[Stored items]
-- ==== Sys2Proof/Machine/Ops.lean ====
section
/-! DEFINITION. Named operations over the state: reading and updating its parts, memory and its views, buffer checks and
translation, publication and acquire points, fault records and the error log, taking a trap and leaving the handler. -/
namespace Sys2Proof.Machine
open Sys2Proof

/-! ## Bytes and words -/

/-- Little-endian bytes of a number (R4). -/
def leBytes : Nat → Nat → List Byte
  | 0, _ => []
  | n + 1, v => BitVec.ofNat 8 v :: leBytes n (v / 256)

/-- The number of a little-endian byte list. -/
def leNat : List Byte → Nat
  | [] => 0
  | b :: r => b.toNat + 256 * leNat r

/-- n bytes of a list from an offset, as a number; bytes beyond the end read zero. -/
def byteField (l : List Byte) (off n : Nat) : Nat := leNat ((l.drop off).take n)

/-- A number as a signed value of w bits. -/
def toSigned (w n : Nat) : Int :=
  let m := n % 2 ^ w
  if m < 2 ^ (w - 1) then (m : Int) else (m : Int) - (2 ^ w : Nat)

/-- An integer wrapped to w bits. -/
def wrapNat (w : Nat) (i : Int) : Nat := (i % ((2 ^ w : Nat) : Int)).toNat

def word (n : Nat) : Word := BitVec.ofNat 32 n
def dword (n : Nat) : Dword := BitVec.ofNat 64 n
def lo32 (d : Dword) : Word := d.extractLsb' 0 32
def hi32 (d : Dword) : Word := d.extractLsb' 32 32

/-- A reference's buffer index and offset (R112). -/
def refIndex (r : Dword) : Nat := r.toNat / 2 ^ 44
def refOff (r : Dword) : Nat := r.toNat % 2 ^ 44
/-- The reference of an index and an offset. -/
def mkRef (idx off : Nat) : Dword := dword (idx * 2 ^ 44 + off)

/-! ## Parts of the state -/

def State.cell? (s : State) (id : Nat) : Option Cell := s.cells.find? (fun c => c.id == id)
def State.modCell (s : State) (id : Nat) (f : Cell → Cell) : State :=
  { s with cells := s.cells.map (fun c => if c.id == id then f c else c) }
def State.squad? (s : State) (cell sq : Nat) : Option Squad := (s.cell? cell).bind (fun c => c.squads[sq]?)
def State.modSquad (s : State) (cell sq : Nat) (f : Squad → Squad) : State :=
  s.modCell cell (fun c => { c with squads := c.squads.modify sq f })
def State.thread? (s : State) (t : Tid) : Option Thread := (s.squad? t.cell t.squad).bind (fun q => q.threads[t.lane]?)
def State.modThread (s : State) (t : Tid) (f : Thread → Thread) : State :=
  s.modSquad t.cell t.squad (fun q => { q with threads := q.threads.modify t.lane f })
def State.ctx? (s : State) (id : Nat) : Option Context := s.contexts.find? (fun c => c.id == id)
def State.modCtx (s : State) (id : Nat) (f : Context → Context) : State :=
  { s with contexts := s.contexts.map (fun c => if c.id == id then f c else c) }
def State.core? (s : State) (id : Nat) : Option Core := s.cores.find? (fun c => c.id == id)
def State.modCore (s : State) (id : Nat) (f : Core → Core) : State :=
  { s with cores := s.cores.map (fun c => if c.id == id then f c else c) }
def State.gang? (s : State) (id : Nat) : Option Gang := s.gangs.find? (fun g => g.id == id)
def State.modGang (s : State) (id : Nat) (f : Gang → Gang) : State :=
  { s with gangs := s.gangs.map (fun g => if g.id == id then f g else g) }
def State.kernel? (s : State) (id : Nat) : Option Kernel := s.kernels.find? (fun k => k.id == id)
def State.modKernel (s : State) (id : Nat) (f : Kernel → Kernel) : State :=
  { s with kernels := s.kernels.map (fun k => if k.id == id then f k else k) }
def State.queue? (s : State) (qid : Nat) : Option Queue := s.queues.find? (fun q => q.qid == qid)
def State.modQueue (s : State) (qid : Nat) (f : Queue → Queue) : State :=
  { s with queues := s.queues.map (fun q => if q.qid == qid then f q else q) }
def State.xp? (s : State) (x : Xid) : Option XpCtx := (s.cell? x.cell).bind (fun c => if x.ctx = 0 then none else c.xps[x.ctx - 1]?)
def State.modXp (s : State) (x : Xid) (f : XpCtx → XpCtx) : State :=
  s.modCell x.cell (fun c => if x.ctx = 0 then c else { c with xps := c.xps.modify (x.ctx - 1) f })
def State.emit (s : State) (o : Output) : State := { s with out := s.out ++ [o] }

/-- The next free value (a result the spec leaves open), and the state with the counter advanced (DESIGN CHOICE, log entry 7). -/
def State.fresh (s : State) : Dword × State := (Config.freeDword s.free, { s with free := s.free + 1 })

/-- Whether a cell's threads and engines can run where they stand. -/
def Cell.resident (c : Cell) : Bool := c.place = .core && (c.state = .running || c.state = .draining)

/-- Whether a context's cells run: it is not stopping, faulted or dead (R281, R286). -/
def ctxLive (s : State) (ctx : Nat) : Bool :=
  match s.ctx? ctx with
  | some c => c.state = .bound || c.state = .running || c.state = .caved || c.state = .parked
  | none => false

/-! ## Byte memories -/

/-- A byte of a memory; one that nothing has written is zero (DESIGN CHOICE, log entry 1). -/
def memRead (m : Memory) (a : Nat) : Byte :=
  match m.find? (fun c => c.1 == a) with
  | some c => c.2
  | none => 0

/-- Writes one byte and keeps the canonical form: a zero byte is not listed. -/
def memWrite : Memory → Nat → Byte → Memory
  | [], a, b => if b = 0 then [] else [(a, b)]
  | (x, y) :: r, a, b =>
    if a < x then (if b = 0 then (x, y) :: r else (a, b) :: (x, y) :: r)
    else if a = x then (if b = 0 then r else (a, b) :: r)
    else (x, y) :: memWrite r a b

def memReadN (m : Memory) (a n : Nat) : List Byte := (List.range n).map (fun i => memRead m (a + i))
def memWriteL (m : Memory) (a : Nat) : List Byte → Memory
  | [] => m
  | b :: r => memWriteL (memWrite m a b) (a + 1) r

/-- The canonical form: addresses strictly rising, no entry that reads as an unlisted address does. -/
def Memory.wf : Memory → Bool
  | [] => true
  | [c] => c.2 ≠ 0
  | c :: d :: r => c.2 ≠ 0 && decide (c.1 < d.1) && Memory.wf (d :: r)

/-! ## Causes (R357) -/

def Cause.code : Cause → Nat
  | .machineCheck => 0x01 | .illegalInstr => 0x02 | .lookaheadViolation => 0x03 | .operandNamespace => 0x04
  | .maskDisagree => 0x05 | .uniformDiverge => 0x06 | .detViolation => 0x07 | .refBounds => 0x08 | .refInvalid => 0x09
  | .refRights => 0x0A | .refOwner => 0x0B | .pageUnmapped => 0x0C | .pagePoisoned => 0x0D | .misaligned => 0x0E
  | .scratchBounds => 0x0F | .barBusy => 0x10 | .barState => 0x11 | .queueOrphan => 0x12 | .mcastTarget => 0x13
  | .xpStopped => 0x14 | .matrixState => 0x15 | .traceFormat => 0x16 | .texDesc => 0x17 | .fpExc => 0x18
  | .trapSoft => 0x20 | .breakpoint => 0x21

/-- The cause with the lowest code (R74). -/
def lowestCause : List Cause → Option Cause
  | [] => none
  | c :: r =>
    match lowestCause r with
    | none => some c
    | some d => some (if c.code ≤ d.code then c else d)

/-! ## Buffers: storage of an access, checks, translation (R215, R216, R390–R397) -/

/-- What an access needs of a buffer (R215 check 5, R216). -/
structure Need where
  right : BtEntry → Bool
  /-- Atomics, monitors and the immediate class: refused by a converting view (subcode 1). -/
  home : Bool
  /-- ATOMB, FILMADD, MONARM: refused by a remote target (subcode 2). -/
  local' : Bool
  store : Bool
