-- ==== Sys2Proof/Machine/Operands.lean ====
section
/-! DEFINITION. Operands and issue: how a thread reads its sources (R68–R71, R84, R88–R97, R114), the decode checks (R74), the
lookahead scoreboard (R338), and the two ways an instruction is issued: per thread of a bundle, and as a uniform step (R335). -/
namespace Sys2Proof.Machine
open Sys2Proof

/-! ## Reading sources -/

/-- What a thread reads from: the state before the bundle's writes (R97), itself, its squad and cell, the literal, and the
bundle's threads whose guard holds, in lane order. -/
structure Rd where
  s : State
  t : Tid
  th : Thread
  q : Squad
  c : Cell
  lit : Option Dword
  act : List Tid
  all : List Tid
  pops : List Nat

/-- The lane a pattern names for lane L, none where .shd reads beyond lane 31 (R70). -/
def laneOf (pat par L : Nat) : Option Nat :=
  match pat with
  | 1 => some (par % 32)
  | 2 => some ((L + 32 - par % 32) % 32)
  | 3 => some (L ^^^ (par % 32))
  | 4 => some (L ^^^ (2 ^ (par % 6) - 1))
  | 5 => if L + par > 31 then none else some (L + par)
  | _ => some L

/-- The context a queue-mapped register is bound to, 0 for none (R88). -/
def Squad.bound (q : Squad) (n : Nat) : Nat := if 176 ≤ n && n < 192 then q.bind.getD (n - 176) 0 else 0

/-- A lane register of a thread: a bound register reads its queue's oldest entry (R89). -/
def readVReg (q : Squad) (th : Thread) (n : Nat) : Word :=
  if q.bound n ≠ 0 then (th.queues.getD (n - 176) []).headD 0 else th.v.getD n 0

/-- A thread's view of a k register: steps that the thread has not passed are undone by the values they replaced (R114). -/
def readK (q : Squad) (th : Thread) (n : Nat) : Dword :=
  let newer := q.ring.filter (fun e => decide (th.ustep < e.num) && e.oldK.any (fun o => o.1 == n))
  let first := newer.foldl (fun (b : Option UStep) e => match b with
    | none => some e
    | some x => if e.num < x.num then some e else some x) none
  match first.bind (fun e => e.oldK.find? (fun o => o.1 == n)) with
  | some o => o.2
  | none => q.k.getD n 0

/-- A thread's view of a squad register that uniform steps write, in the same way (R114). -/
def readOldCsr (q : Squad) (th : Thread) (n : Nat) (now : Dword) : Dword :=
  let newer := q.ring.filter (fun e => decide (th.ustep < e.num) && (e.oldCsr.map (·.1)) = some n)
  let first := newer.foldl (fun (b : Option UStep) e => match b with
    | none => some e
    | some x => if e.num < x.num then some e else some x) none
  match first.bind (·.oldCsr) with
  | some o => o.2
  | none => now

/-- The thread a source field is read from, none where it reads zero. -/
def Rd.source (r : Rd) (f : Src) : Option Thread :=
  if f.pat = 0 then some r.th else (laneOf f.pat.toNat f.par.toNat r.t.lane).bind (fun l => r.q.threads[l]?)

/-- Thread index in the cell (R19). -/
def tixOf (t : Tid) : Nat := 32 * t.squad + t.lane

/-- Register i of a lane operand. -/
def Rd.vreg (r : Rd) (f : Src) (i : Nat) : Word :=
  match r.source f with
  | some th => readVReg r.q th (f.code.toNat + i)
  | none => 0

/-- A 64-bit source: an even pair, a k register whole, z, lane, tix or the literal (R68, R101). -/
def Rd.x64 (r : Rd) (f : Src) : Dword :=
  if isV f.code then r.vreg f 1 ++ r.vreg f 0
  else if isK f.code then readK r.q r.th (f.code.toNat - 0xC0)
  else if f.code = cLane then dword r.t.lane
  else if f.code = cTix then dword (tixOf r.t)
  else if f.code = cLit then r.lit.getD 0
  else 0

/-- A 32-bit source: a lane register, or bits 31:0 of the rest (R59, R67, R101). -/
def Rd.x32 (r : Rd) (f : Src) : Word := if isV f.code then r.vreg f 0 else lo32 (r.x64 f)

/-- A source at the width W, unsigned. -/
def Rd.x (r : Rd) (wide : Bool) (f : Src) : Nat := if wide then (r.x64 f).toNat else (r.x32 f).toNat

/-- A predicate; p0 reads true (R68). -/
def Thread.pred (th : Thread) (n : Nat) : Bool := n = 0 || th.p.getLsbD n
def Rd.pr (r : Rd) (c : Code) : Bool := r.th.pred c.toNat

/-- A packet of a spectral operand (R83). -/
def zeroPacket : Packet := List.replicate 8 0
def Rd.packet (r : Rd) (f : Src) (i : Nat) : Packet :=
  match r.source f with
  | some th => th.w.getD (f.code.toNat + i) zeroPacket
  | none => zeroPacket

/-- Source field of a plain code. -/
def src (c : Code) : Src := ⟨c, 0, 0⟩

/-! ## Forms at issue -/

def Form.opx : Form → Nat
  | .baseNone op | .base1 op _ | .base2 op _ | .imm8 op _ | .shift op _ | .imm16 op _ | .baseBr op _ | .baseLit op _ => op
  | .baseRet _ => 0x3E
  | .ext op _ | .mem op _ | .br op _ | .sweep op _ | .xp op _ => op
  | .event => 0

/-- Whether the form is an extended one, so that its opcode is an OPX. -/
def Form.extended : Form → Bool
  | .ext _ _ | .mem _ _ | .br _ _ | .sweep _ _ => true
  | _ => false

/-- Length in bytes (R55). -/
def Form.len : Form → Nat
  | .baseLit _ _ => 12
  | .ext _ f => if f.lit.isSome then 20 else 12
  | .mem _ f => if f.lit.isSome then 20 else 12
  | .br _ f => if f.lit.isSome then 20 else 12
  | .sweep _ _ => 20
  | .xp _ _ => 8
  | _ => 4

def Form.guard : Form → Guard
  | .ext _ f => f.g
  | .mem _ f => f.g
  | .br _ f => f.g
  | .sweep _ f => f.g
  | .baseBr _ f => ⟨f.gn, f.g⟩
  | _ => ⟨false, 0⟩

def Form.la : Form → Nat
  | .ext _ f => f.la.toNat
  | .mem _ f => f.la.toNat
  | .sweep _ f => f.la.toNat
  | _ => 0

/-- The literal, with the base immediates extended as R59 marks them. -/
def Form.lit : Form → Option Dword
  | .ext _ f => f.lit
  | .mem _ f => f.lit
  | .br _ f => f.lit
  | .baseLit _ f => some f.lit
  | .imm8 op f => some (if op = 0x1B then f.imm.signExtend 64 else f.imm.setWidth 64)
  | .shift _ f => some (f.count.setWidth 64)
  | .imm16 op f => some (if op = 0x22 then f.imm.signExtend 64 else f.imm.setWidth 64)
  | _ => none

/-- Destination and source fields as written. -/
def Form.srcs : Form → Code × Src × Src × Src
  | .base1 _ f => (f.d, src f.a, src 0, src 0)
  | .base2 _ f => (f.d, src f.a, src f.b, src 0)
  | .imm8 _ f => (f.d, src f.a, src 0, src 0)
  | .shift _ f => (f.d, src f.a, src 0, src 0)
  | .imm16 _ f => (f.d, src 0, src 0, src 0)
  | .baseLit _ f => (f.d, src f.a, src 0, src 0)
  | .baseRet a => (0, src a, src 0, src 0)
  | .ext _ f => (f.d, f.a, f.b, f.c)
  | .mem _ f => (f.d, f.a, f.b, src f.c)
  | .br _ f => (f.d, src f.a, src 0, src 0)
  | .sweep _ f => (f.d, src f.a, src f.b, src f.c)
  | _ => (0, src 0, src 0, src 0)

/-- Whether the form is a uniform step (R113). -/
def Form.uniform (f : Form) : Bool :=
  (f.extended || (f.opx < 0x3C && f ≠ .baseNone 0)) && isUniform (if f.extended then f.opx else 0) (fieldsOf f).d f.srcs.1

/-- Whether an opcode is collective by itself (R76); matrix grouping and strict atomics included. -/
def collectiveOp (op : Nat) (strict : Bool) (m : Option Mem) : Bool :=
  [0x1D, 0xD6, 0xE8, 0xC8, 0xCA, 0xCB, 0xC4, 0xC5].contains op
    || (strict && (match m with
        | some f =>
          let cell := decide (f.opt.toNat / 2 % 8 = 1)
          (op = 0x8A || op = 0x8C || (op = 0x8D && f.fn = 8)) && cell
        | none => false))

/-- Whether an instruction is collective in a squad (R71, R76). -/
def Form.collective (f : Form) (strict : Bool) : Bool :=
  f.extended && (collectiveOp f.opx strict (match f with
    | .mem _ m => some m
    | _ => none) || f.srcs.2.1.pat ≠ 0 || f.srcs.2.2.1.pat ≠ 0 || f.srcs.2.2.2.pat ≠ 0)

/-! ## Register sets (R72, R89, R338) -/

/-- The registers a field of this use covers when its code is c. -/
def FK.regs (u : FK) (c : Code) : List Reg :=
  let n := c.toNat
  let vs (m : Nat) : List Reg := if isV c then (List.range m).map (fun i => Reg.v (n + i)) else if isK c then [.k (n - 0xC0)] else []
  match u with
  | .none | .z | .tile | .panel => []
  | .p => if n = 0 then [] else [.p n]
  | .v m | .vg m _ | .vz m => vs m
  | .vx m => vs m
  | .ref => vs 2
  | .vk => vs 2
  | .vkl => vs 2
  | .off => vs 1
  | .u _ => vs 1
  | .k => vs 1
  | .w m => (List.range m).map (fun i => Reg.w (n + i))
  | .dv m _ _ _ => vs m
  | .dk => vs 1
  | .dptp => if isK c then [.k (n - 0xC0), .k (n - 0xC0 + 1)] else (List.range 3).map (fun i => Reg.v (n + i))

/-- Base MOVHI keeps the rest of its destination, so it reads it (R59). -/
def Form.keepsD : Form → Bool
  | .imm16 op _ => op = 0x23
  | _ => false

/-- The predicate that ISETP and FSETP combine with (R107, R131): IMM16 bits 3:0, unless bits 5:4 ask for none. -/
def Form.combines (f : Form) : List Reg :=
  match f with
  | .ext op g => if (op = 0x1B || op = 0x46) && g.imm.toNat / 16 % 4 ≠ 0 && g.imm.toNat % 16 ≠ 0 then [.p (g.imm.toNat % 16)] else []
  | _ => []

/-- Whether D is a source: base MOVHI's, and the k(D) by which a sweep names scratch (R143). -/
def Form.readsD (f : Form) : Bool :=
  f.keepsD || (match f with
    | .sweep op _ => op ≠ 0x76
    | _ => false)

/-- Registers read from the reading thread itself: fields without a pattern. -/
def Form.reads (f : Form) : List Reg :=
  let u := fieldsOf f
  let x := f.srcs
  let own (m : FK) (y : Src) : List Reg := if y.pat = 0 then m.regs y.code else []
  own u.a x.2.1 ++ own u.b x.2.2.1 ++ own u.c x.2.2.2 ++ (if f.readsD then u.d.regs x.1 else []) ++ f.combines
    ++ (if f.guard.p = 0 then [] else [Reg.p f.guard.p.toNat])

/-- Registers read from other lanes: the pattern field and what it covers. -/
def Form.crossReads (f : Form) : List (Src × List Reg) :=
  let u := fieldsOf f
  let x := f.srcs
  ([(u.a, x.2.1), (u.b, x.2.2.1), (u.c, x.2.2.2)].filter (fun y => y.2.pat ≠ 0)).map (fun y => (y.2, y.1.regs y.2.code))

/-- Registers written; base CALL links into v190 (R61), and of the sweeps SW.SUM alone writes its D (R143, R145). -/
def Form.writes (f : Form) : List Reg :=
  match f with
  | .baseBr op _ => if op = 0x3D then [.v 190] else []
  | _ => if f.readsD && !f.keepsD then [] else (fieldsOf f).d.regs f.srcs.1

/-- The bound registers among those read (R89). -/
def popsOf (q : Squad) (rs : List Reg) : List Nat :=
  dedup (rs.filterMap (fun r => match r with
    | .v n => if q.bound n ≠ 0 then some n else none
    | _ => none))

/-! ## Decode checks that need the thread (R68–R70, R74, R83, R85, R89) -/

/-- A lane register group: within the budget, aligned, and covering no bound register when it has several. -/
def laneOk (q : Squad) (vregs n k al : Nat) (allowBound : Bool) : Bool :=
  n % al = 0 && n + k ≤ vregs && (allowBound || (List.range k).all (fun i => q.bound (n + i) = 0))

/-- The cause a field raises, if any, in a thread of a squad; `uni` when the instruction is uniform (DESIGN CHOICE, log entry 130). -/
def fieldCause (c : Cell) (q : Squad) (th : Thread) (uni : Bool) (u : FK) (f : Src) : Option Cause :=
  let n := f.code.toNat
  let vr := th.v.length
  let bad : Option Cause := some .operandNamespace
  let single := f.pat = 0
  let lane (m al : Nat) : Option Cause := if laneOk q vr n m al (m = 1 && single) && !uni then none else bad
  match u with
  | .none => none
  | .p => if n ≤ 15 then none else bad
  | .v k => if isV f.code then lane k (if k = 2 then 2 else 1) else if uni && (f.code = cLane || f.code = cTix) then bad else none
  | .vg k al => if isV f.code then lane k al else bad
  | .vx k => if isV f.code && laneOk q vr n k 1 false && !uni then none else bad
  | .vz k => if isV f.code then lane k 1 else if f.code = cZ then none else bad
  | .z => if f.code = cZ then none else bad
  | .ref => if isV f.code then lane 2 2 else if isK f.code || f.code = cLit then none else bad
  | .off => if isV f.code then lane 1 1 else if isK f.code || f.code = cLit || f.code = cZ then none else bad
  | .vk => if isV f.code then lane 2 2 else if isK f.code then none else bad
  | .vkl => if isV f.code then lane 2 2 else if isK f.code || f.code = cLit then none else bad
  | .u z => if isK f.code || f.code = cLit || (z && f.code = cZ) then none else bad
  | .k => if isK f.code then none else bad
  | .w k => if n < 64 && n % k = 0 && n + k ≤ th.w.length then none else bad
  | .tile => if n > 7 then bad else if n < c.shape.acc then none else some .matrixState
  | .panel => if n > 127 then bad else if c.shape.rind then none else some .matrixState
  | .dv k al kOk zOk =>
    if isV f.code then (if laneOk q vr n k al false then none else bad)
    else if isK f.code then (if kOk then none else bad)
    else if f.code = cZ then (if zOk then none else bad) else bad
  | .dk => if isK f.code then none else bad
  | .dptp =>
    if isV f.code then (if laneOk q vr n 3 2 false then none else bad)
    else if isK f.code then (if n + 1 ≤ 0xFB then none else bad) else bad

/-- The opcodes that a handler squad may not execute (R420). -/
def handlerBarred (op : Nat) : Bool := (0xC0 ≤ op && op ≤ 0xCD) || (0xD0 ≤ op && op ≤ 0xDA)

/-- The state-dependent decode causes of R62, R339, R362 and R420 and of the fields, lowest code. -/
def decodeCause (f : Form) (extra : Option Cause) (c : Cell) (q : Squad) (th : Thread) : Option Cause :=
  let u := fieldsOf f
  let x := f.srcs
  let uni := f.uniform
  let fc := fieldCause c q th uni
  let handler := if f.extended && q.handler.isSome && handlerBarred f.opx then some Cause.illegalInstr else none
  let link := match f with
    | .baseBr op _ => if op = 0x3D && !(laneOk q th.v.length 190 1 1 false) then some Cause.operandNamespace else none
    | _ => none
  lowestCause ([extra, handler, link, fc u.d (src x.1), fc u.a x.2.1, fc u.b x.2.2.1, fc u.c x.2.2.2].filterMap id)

# [Task requirements]
Transcribe, word for word, the data above from its first line through the line with "translation, publication and", and include nothing else.

# [Written reply]
-- ==== Sys2Proof/Machine/Ops.lean ====
section
/-! DEFINITION. Named operations over the state: reading and updating its parts, memory and its views, buffer checks and
translation, publication and acquire points, fault records and the error log, taking a trap and leaving the handler. -/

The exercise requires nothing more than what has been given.